Stored items
-- ==== Sys2Proof/Laws/PerInstr.lean ====
section
/-! SUPPORT. Per operation: the selector word that the encoder writes for a well-formed operation is one its row applies
to, and it fits the format's width (R103). -/

namespace Sys2Proof.Laws.EncodedRow

open Sys2Proof.Machine

/-- The encoder's word of a well-formed operation satisfies mask and match of the operation's row, and has no bit above
the width of the row's format. -/
def Statement (i : Instr) : Prop :=
  i.wf = true → i.op.applies i.bits = true ∧ i.bits.toNat < 2 ^ i.op.fmt.width

/-- A word widened to 88 bits keeps its bound. -/
theorem setWidth_toNat_lt {n : Nat} (x : BitVec n) : (x.setWidth 88).toNat < 2 ^ n := by
  simp only [BitVec.toNat_setWidth]
  exact Nat.lt_of_le_of_lt (Nat.mod_le _ _) x.isLt

/-- A DFRAME word has 84 bits. -/
theorem dframeBits_toNat_lt (len : BitVec 4) (f : Frame) : (dframeBits len f).toNat < 2 ^ 84 :=
  setWidth_toNat_lt (len ++ f)

/-- A row that tests nothing applies to every word. -/
theorem applies_of_mask_zero {op : Op} (hm : op.mask = 0) (hp : op.pattern = 0) (w : Sel) : op.applies w = true := by
  simp [Op.applies, hm, hp]

/-- A single-bit row applies to every frame word with the bit set. -/
theorem applies_of_bit {op : Op} {k : Nat} (hm : op.mask = 1#88 <<< k) (hp : op.pattern = 1#88 <<< k) (f : Frame)
    (h : f.getLsbD k = true) : op.applies (f.setWidth 88) = true := by
  have hk : k < 80 := BitVec.lt_of_getLsbD h
  simp only [Op.applies, hm, hp, beq_iff_eq]
  refine BitVec.eq_of_getLsbD_eq fun i hi => ?_
  by_cases hik : i = k
  · subst hik; simp [h]
  · simp only [BitVec.getLsbD_and, BitVec.getLsbD_shiftLeft, BitVec.getLsbD_one]
    grind

/-- A digit row applies to every byte with the row's pattern in its low seven bits. -/
theorem applies_of_pattern {op : Op} {p : Pattern} (hm : op.mask = 0x7F#88) (hp : op.pattern = p.setWidth 88) (d : Byte)
    (h : patternIs d p = true) : op.applies (d.setWidth 88) = true := by
  simp only [patternIs, beq_iff_eq] at h
  subst h
  simp only [Op.applies, hm, hp, beq_iff_eq]
  clear hm hp
  revert d
  decide

theorem synReset : Statement .synReset :=
  fun _ => ⟨applies_synReset true 0 0 false false 0 0, symBits_toNat_lt true 0 0 false false 0 0⟩

theorem synNostep (valid : Bool) : Statement (.synNostep valid) :=
  fun _ => ⟨applies_synNostep false 2 0 valid false 0 0, symBits_toNat_lt false 2 0 valid false 0 0⟩

theorem synIdle : Statement .synIdle :=
  fun _ => ⟨applies_synIdle false 0 0 false false 0 0, symBits_toNat_lt false 0 0 false false 0 0⟩

theorem synClose : Statement .synClose :=
  fun _ => ⟨applies_synClose false 0 0 true true 0 0, symBits_toNat_lt false 0 0 true true 0 0⟩

theorem synLock : Statement .synLock :=
  fun _ => ⟨applies_synLock false 0 0 true false 0xA5 0xA5, symBits_toNat_lt false 0 0 true false 0xA5 0xA5⟩

theorem synShift (b : Byte) : Statement (.synShift b) :=
  fun _ => ⟨applies_synShift false 0 0 true false b 0, symBits_toNat_lt false 0 0 true false b 0⟩

theorem synEmit (b : Byte) : Statement (.synEmit b) :=
  fun _ => ⟨applies_synEmit false 1 7 true false b 0, symBits_toNat_lt false 1 7 true false b 0⟩

theorem synFill (b : Byte) : Statement (.synFill b) :=
  fun _ => ⟨applies_synFill false 1 0 true false b 0, symBits_toNat_lt false 1 0 true false b 0⟩

theorem digRecog (d : Byte) : Statement (.digRecog d) :=
  fun _ => ⟨applies_of_mask_zero rfl rfl _, setWidth_toNat_lt d⟩

theorem dig0 (d : Byte) : Statement (.dig0 d) :=
  fun h => ⟨applies_of_pattern rfl rfl d h, setWidth_toNat_lt d⟩

theorem dig1 (d : Byte) : Statement (.dig1 d) :=
  fun h => ⟨applies_of_pattern rfl rfl d h, setWidth_toNat_lt d⟩

theorem dig2 (d : Byte) : Statement (.dig2 d) :=
  fun h => ⟨applies_of_pattern rfl rfl d h, setWidth_toNat_lt d⟩

theorem dig3 (d : Byte) : Statement (.dig3 d) :=
  fun h => ⟨applies_of_pattern rfl rfl d h, setWidth_toNat_lt d⟩

theorem dig4 (d : Byte) : Statement (.dig4 d) :=
  fun h => ⟨applies_of_pattern rfl rfl d h, setWidth_toNat_lt d⟩

theorem dig5 (d : Byte) : Statement (.dig5 d) :=
  fun h => ⟨applies_of_pattern rfl rfl d h, setWidth_toNat_lt d⟩

theorem dig6 (d : Byte) : Statement (.dig6 d) :=
  fun h => ⟨applies_of_pattern rfl rfl d h, setWidth_toNat_lt d⟩

theorem dig7 (d : Byte) : Statement (.dig7 d) :=
  fun h => ⟨applies_of_pattern rfl rfl d h, setWidth_toNat_lt d⟩

theorem dig8 (d : Byte) : Statement (.dig8 d) :=
  fun h => ⟨applies_of_pattern rfl rfl d h, setWidth_toNat_lt d⟩

theorem dig9 (d : Byte) : Statement (.dig9 d) :=
  fun h => ⟨applies_of_pattern rfl rfl d h, setWidth_toNat_lt d⟩

theorem digInvalid (d : Byte) : Statement (.digInvalid d) :=
  fun _ => ⟨applies_of_mask_zero rfl rfl _, setWidth_toNat_lt d⟩

theorem decValidate (len : BitVec 4) (f : Frame) : Statement (.decValidate len f) :=
  fun _ => ⟨applies_of_mask_zero rfl rfl _, dframeBits_toNat_lt len f⟩

theorem decValidatePass (len : BitVec 4) (f : Frame) : Statement (.decValidatePass len f) := by
  intro h
  refine ⟨?_, dframeBits_toNat_lt len f⟩
  simp only [Instr.wf, dframeGood, Bool.and_eq_true, beq_iff_eq] at h
  obtain ⟨⟨rfl, h0⟩, h1⟩ := h
  have hf : f = f.extractLsb' 16 64 ++ 0xA5A5#16 := by
    refine BitVec.eq_of_getLsbD_eq fun i hi => ?_
    have e0 := congrArg (fun x => BitVec.getLsbD x i) h0
    have e1 := congrArg (fun x => BitVec.getLsbD x (i - 8)) h1
    simp only [BitVec.getLsbD_extractLsb'] at e0 e1
    rw [BitVec.getLsbD_append, BitVec.getLsbD_extractLsb', show (0xA5A5#16) = 0xA5#8 ++ 0xA5#8 from rfl,
      BitVec.getLsbD_append]
    grind
  generalize f.extractLsb' 16 64 = r at hf
  subst hf
  rw [Op.applies, beq_iff_eq]
  change (10#4 ++ (r ++ 0xA5A5#16)).setWidth 88 &&& (0xF#4 ++ (0#64 ++ 0xFFFF#16)).setWidth 88 = _
  rw [← BitVec.setWidth_and, BitVec.and_append, BitVec.and_append, BitVec.and_zero]
  rfl

theorem decValidateFail (len : BitVec 4) (f : Frame) : Statement (.decValidateFail len f) :=
  fun _ => ⟨applies_of_mask_zero rfl rfl _, dframeBits_toNat_lt len f⟩

theorem decAssemble (f : Frame) : Statement (.decAssemble f) :=
  fun _ => ⟨applies_of_mask_zero rfl rfl _, setWidth_toNat_lt f⟩

theorem decSplit (d : Byte) : Statement (.decSplit d) :=
  fun _ => ⟨applies_of_mask_zero rfl rfl _, setWidth_toNat_lt d⟩

theorem decDigits : Statement .decDigits :=
  fun _ => ⟨applies_of_mask_zero rfl rfl _, show 0 < 2 ^ 8 by decide⟩

theorem decBcdacc : Statement .decBcdacc :=
  fun _ => ⟨applies_of_mask_zero rfl rfl _, show 0 < 2 ^ 0 by decide⟩

theorem decDpscale : Statement .decDpscale :=
  fun _ => ⟨applies_of_mask_zero rfl rfl _, show 0 < 2 ^ 0 by decide⟩

theorem decDpscaleDp0 (f : Frame) : Statement (.decDpscaleDp0 f) :=
  fun h => ⟨applies_of_bit (k := 47) rfl rfl f h, setWidth_toNat_lt f⟩

theorem decDpscaleDp1 (f : Frame) : Statement (.decDpscaleDp1 f) :=
  fun h => ⟨applies_of_bit (k := 39) rfl rfl f h, setWidth_toNat_lt f⟩

theorem decDpscaleDp2 (f : Frame) : Statement (.decDpscaleDp2 f) :=
  fun h => ⟨applies_of_bit (k := 31) rfl rfl f h, setWidth_toNat_lt f⟩

theorem decSign : Statement .decSign :=
  fun _ => ⟨applies_of_mask_zero rfl rfl _, show 0 < 2 ^ 0 by decide⟩

theorem decSignNeg (f : Frame) : Statement (.decSignNeg f) :=
  fun h => ⟨applies_of_bit (k := 23) rfl rfl f h, setWidth_toNat_lt f⟩

theorem decFlags (f : Frame) : Statement (.decFlags f) :=
  fun _ => ⟨applies_of_mask_zero rfl rfl _, setWidth_toNat_lt f⟩

theorem decFlagsUsb (f : Frame) : Statement (.decFlagsUsb f) :=
  fun h => ⟨applies_of_bit (k := 16) rfl rfl f h, setWidth_toNat_lt f⟩

theorem decFlagsAuto (f : Frame) : Statement (.decFlagsAuto f) :=
  fun h => ⟨applies_of_bit (k := 17) rfl rfl f h, setWidth_toNat_lt f⟩

theorem decFlagsDc (f : Frame) : Statement (.decFlagsDc f) :=
  fun h => ⟨applies_of_bit (k := 18) rfl rfl f h, setWidth_toNat_lt f⟩

theorem decFlagsAc (f : Frame) : Statement (.decFlagsAc f) :=
  fun h => ⟨applies_of_bit (k := 19) rfl rfl f h, setWidth_toNat_lt f⟩

theorem decPrefix (f : Frame) : Statement (.decPrefix f) :=
  fun _ => ⟨applies_of_mask_zero rfl rfl _, setWidth_toNat_lt f⟩

theorem decPrefixNano (f : Frame) : Statement (.decPrefixNano f) :=
  fun h => ⟨applies_of_bit (k := 55) rfl rfl f h, setWidth_toNat_lt f⟩

theorem decPrefixMicro (f : Frame) : Statement (.decPrefixMicro f) :=
  fun h => ⟨applies_of_bit (k := 31) rfl rfl f h, setWidth_toNat_lt f⟩

theorem decPrefixMilli (f : Frame) : Statement (.decPrefixMilli f) :=
  fun h => ⟨applies_of_bit (k := 63) rfl rfl f h, setWidth_toNat_lt f⟩

theorem decPrefixKilo (f : Frame) : Statement (.decPrefixKilo f) :=
  fun h => ⟨applies_of_bit (k := 57) rfl rfl f h, setWidth_toNat_lt f⟩

theorem decPrefixMega (f : Frame) : Statement (.decPrefixMega f) :=
  fun h => ⟨applies_of_bit (k := 61) rfl rfl f h, setWidth_toNat_lt f⟩

theorem decBase (f : Frame) : Statement (.decBase f) :=
  fun _ => ⟨applies_of_mask_zero rfl rfl _, setWidth_toNat_lt f⟩

theorem decBaseOhm (f : Frame) : Statement (.decBaseOhm f) :=
  fun h => ⟨applies_of_bit (k := 54) rfl rfl f h, setWidth_toNat_lt f⟩

theorem decBasePct (f : Frame) : Statement (.decBasePct f) :=
  fun h => ⟨applies_of_bit (k := 62) rfl rfl f h, setWidth_toNat_lt f⟩

theorem decBaseFarad (f : Frame) : Statement (.decBaseFarad f) :=
  fun h => ⟨applies_of_bit (k := 58) rfl rfl f h, setWidth_toNat_lt f⟩

theorem decBaseDegF (f : Frame) : Statement (.decBaseDegF f) :=
  fun h => ⟨applies_of_bit (k := 71) rfl rfl f h, setWidth_toNat_lt f⟩

theorem decBaseDegC (f : Frame) : Statement (.decBaseDegC f) :=
  fun h => ⟨applies_of_bit (k := 70) rfl rfl f h, setWidth_toNat_lt f⟩

theorem decBaseAmpere (f : Frame) : Statement (.decBaseAmpere f) :=
  fun h => ⟨applies_of_bit (k := 67) rfl rfl f h, setWidth_toNat_lt f⟩

theorem decBaseVolt (f : Frame) : Statement (.decBaseVolt f) :=
  fun h => ⟨applies_of_bit (k := 66) rfl rfl f h, setWidth_toNat_lt f⟩

theorem decBaseHertz (f : Frame) : Statement (.decBaseHertz f) :=
  fun h => ⟨applies_of_bit (k := 65) rfl rfl f h, setWidth_toNat_lt f⟩

theorem fmtUnit : Statement .fmtUnit :=
  fun _ => ⟨applies_of_mask_zero rfl rfl _, show 0 < 2 ^ 0 by decide⟩

theorem fmtValue : Statement .fmtValue :=
  fun _ => ⟨applies_of_mask_zero rfl rfl _, show 0 < 2 ^ 0 by decide⟩

theorem fmtReading : Statement .fmtReading :=
  fun _ => ⟨applies_of_mask_zero rfl rfl _, show 0 < 2 ^ 0 by decide⟩

theorem decodeFrame (len : BitVec 4) (f : Frame) : Statement (.decodeFrame len f) :=
  fun _ => ⟨applies_of_mask_zero rfl rfl _, dframeBits_toNat_lt len f⟩

theorem pipe (rst valid eos : Bool) (data : Byte) : Statement (.pipe rst valid eos data) :=
  fun _ => ⟨applies_of_mask_zero rfl rfl _, symBits_toNat_lt rst 0 0 valid eos data 0⟩

theorem encodeFrame (a : EncodeArgs) : Statement (.encodeFrame a) :=
  fun _ => ⟨applies_of_mask_zero rfl rfl _, setWidth_toNat_lt (encodeArgsBits a)⟩

theorem frameUntested (f : Frame) : Statement (.frameUntested f) :=
  fun _ => ⟨applies_of_mask_zero rfl rfl _, setWidth_toNat_lt f⟩

end Sys2Proof.Laws.EncodedRow
end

-- WORK ORDER --
From the records above, print only the lines between the one holding "def Statement (i" and the one holding "simp only [BitVec.toNat_setWidth]", inclusive, exactly as they stand.

-- EXERCISE ANSWER --
def Statement (i : Instr) : Prop :=
  i.wf = true → i.op.applies i.bits = true ∧ i.bits.toNat < 2 ^ i.op.fmt.width

/-- A word widened to 88 bits keeps its bound. -/
theorem setWidth_toNat_lt {n : Nat} (x : BitVec n) : (x.setWidth 88).toNat < 2 ^ n := by
  simp only [BitVec.toNat_setWidth]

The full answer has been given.